Belirtilen hususlar gereğince personele dağıtılan hediye çeklerinin, KDV dahil tutarının  brütleştirilmek suretiyle gelir vergisi tevkifatına ve damga vergisine tabi tutulması gerekmekte olup söz konusu hediye çeklerinin SGK primkesintisine tabi tutulmaması gerektiği değerlendirilmelidir.

  1. HEDİYE ÇEKLERİNİN SOSYAL SORUMLULUK KAPSAMINDA YARDIMA MUHTAÇ KİŞİLERE VERİLMESİ

Şirketler sosyal sorumluluk kapsamında  zaman zaman yardıma muhtaç kişilere hediye  çeki vermek suretiyle destek olabilmektedirler.  Bu kapsamda verilen hediye çeklerinin çalışanlara verilen hediye çeklerinden ücret olarak  değerlendirilme noktasında farklılık arz ettiği  açıktır.

5520 sayılı Kurumlar Vergisi Kanunu'nda  kurumlar vergisi matrahının tespitinde; kurumlar vergisi beyannamesi üzerinde ayrıca  gösterilmek şartıyla, kurum kazancından yapılabilecek indirimlerin yer aldığı “Diğer İndirimler” başlıklı 10'uncu maddesinin birinci  fıkrasının c bendinde, “Genel ve özel bütçeli kamu  idarelerine, il özel idarelerine, belediyelere ve köylere,  Cumhurbaşkanınca vergi muafiyeti tanınan vakıflara ve kamu yararına çalışan dernekler ile bilimsel  araştırma ve geliştirme faaliyetinde bulunan kurum  ve kuruluşlara makbuz karşılığında yapılan bağış ve  yardımların toplamının o yıla ait kurum kazancının  % 5'ine kadar olan kısmı.” da indirimler arasında  sayılmıştır.

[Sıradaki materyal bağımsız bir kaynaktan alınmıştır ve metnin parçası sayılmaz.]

/-- Rows 176 to 191 of the register map. -/
def regSpecs11 : List RegSpec :=
  [
   ⟨"GAL_MU_SAT", 0x110008, [(0x100000, 8), (0x40, 16)], .package, .pf,
     [⟨31, 0, .ro, 0, false⟩]⟩,
   ⟨"GAL_MU_RPL", 0x11000c, [(0x100000, 8), (0x40, 16)], .package, .pf,
     [⟨31, 0, .ro, 0, false⟩]⟩,
   ⟨"GAL_VU_STATUS", 0x120000, [(0x100000, 8), (0x40, 4)], .package, .pf,
     [⟨31, 30, .ro, 0, false⟩, ⟨7, 0, .ro, 0, false⟩]⟩,
   ⟨"GAL_VU_PARITY", 0x120004, [(0x100000, 8), (0x40, 4)], .package, .pf,
     [⟨31, 28, .ro, 0, false⟩, ⟨15, 0, .rw1cWhole, 0, false⟩]⟩,
   ⟨"GAL_VU_SPILL", 0x120008, [(0x100000, 8), (0x40, 4)], .package, .pf,
     [⟨31, 0, .ro, 0, false⟩]⟩,
   ⟨"GAL_VU_DROP", 0x12000c, [(0x100000, 8), (0x40, 4)], .package, .pf,
     [⟨31, 0, .ro, 0, false⟩]⟩,
   ⟨"GAL_VU_SOLVE", 0x120010, [(0x100000, 8), (0x40, 4)], .package, .pf,
     [⟨31, 16, .ro, 0, false⟩, ⟨15, 0, .ro, 0, false⟩]⟩,
   ⟨"GAL_ISU_STATUS", 0x130000, [(0x100000, 8), (0x40, 2)], .package, .pf,
     [⟨31, 30, .ro, 0, false⟩, ⟨7, 0, .ro, 0, false⟩]⟩,
   ⟨"GAL_ISU_PARITY", 0x130004, [(0x100000, 8), (0x40, 2)], .package, .pf,
     [⟨31, 28, .ro, 0, false⟩, ⟨15, 0, .rw1cWhole, 0, false⟩]⟩,
   ⟨"GAL_FAB_STATUS", 0x140000, [(0x100000, 8), (0x40, 3)], .package, .pf,
     [⟨31, 30, .ro, 0, false⟩, ⟨7, 0, .ro, 0, false⟩]⟩,
   ⟨"GAL_FAB_PARITY", 0x140004, [(0x100000, 8), (0x40, 3)], .package, .pf,
     [⟨15, 0, .rw1cWhole, 0, false⟩]⟩,
   ⟨"GAL_FAB_DROP", 0x140008, [(0x100000, 8), (0x40, 3)], .package, .pf,
     [⟨31, 30, .ro, 0, false⟩, ⟨15, 0, .rw1cWhole, 0, false⟩]⟩,
   ⟨"GAL_CAL_WINDOW", 0x1c0000, [(0x100000, 8)], .gallery, .pf,
     [⟨15, 0, .rw, 0, false⟩]⟩,
   ⟨"GAL_CAL_CFG", 0x1c1000, [(0x100000, 8), (0x10, 256)], .gallery, .pf,
     [⟨31, 31, .rw, 0, false⟩, ⟨30, 24, .rw, 0x7f, false⟩, ⟨15, 0, .rw, 0, false⟩]⟩,
   ⟨"GAL_CAL_SAT", 0x1c1004, [(0x100000, 8), (0x10, 256)], .gallery, .pf,
     [⟨31, 0, .ro, 0, false⟩]⟩,
   ⟨"GAL_CAL_ELEM_LO", 0x1c1008, [(0x100000, 8), (0x10, 256)], .gallery, .pf,
     [⟨31, 0, .ro, 0, false⟩]⟩]

/-- Rows 192 to 192 of the register map. -/
def regSpecs12 : List RegSpec :=
  [
   ⟨"GAL_CAL_ELEM_HI", 0x1c100c, [(0x100000, 8), (0x10, 256)], .gallery, .pf,
     [⟨31, 0, .ro, 0, false⟩]⟩]

/-- The register map. -/
def regSpecs : List RegSpec :=
  regSpecs0 ++ regSpecs1 ++ regSpecs2 ++ regSpecs3 ++ regSpecs4 ++ regSpecs5 ++ regSpecs6 ++ regSpecs7 ++ regSpecs8 ++ regSpecs9 ++ regSpecs10 ++ regSpecs11 ++ regSpecs12

/-- The rows of the map with the lowest and the highest offset each group of rows names. -/
def regGroups : List (Nat × Nat × List RegSpec) :=
  [(0x0, 0x17ec, regSpecs0),
   (0x1010, 0x10200, regSpecs1),
   (0x10204, 0x2025c, regSpecs2),
   (0x20260, 0x30100, regSpecs3),
   (0x30104, 0x4001c, regSpecs4),
   (0x40100, 0x40218, regSpecs5),
   (0x50000, 0x590fc, regSpecs6),
   (0x60000, 0x633fc, regSpecs7),
   (0x68000, 0x69008, regSpecs8),
   (0x6900c, 0x70024, regSpecs9),
   (0x70100, 0x8103c4, regSpecs10),
   (0x110008, 0x8c1ff8, regSpecs11),
   (0x1c100c, 0x8c1ffc, regSpecs12)]

/-- Whether `off` is one of the offsets `base + s1 i + s2 j + s3 k` with the indices below their counts. -/
def dimsHit : Nat → List (Nat × Nat) → Bool
  | d, [] => d == 0
  | d, (s, c) :: rest =>
    -- the strides of a set are listed from the largest blocks inwards or do not carry into one another
    let i := min (d / s) (c - 1)
    dimsHit (d - s * i) rest

/-- The register a BAR0 offset names, if any. -/
def regLookup (off : Nat) : Option RegSpec :=
  regGroups.findSome? fun g =>
    if g.1 ≤ off ∧ off ≤ g.2.1 then g.2.2.find? fun r => decide (r.base ≤ off) && dimsHit (off - r.base) r.dims
    else none

/-- The reset value of a list of fields, each in its place. -/
def fieldsReset (fs : List FieldSpec) : Nat := fs.foldl (fun a f => a + f.reset * 2 ^ f.lo) 0

/-- What a register reads at reset: the reset column of its table; a DEV_DESC word its constant (R31); an
offset that names no register 0. -/
def resetWord (off : Nat) : Word :=
  if 0x100 ≤ off ∧ off < 0x160 then wordOf (devDescWords.getD ((off - 0x100) / 4) 0)
  else match regLookup off with
    | some r => wordOf (fieldsReset r.fields)
    | none => 0

end Sys2Proof.Machine
end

Hediye çeklerinin şirketler tarafından yardıma muhtaç kişilere dağıtılması durumunda,  dağıtıma konu hediye çeklerinin bağış ve yardım olarak değerlendirilmesi gerekmekte olup  bu durumda Kurumlar Vergisi Kanunu'nun 10.  maddesinde belirtilen şartlar sağlanmadığı  hallerde KDV dahil tutarın ticari kazancın tespitinde ilave kalem olarak dikkate alınmasının  uygun olacağını değerlendirmekteyiz.

SONUÇ

Son yıllarda sıkça tanık olduğumuz hediye  çeklerinin muhasebe kayıtlarına alınması, kullanım amacına göre farklılık arz etmektedir.  Şirketlerin personeline verdikleri hediye çeklerinin, hediye çeki alınan şirket tarafından de-kont düzenlenmesi suretiyle kayıtlara alınması  uygun olacaktır. Hediye çekinin çalışana verilmesi durumunda, ilgili tutarın ücretin bir unsuru olarak değerlendirilmesi ve brütleştirilmek  suretiyle gelir vergisi tevkifatına ve damga vergisine tabi tutulması gerektiğini ancak brütleştirilen bahse konu ödemelerin SGK prim kesintisine tabi olmayacağını değerlendirmekteyiz.  Hediye çeklerinin yardımına muhtaç kişilere  dağıtılması durumunda ise, Kurumlar Vergisi  Kanunu'nun 10. maddesinde belirtilen şartların  sağlanmaması halinde KDV dahil tutarın, kurum kazancının tespitinde ilave kalem olarak  dikkate alması uygun olacaktır.

Footnotes

  1. 193 Sayılı Gelir Vergisi Kanunu 61. Madde

The content of this article is intended to provide a general guide to the subject matter. Specialist advice should be sought about your specific circumstances.